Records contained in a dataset
┄┄┄┄┄┄

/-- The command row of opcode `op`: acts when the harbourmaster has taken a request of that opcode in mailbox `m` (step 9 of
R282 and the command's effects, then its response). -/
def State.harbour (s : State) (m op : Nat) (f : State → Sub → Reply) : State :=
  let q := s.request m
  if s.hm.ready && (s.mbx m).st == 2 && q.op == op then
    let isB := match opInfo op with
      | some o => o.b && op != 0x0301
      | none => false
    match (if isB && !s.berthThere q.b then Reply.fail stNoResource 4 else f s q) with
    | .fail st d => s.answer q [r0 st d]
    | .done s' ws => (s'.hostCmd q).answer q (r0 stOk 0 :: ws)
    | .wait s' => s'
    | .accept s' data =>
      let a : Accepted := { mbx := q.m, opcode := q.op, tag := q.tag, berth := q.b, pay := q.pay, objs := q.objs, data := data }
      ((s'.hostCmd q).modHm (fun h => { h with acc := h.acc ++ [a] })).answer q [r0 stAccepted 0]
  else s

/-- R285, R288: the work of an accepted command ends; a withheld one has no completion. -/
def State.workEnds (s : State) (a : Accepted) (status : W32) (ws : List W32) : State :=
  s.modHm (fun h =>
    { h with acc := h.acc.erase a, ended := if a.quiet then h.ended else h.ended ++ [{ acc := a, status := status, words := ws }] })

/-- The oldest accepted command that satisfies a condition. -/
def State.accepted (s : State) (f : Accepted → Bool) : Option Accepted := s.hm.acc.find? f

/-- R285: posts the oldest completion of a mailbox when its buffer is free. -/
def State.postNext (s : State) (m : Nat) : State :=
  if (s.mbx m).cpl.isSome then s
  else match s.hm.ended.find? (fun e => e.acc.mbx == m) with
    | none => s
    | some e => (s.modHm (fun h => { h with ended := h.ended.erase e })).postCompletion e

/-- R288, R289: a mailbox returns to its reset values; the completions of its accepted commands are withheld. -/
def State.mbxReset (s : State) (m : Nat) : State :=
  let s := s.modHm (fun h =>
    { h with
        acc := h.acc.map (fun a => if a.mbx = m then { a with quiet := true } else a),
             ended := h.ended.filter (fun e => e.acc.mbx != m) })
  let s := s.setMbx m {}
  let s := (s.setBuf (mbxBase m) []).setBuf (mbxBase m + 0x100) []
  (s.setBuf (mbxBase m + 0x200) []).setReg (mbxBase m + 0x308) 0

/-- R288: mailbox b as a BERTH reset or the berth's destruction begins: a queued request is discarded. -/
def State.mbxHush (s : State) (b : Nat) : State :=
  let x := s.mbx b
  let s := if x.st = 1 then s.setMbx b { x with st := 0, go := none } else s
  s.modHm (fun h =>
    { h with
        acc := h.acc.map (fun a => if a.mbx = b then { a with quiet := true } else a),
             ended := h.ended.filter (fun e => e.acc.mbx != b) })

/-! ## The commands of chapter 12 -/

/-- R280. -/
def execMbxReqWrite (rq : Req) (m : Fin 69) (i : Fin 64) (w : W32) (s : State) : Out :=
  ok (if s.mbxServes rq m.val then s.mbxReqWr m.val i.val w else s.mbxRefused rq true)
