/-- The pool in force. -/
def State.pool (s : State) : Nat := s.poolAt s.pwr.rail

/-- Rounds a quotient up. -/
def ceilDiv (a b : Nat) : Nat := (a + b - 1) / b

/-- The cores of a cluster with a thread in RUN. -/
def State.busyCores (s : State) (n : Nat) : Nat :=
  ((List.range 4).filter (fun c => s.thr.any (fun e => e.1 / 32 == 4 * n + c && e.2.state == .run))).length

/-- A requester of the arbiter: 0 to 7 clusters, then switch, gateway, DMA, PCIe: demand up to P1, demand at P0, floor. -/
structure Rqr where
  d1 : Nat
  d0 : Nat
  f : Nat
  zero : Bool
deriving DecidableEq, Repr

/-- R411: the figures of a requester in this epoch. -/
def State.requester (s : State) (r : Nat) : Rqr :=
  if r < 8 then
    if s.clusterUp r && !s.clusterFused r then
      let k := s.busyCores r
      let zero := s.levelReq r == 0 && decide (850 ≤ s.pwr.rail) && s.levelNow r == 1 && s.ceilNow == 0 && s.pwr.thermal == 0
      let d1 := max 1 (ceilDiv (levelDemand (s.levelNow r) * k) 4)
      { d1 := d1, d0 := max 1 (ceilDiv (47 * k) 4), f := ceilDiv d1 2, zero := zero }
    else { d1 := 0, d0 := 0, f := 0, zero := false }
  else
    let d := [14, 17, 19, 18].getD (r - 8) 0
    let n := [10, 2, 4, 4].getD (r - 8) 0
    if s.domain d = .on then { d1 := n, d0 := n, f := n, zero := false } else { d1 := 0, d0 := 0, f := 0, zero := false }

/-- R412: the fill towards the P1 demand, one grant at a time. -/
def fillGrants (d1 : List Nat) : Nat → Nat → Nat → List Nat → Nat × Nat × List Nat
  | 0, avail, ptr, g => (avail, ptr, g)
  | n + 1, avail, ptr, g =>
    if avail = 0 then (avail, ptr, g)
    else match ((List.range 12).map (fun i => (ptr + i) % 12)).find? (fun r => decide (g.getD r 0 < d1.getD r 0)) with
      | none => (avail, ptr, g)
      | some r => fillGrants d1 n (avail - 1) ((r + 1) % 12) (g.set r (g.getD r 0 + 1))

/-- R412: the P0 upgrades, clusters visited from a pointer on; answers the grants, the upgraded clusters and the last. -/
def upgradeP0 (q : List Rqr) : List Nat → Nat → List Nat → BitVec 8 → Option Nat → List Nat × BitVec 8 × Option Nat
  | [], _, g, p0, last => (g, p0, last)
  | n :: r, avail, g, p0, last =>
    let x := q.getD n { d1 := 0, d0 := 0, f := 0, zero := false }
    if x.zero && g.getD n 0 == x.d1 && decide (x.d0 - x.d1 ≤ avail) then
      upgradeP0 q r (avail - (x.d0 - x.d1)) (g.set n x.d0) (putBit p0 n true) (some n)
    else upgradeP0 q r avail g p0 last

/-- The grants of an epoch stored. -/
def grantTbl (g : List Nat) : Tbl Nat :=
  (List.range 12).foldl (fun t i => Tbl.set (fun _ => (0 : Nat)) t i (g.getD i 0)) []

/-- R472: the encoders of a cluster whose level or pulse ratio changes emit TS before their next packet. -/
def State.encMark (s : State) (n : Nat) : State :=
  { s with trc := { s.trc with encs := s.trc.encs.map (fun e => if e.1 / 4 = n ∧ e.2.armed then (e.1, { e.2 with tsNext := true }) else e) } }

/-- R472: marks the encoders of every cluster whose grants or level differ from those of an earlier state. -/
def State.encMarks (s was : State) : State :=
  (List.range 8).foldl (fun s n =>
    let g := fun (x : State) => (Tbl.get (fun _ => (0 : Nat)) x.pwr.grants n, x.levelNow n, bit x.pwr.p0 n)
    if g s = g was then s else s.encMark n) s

┄┄┄┄┄┄

→ **Problem statement**:
Find the lines in the records above that hold the word "status", and give only how many there are.

→ **Solved exercise**:
2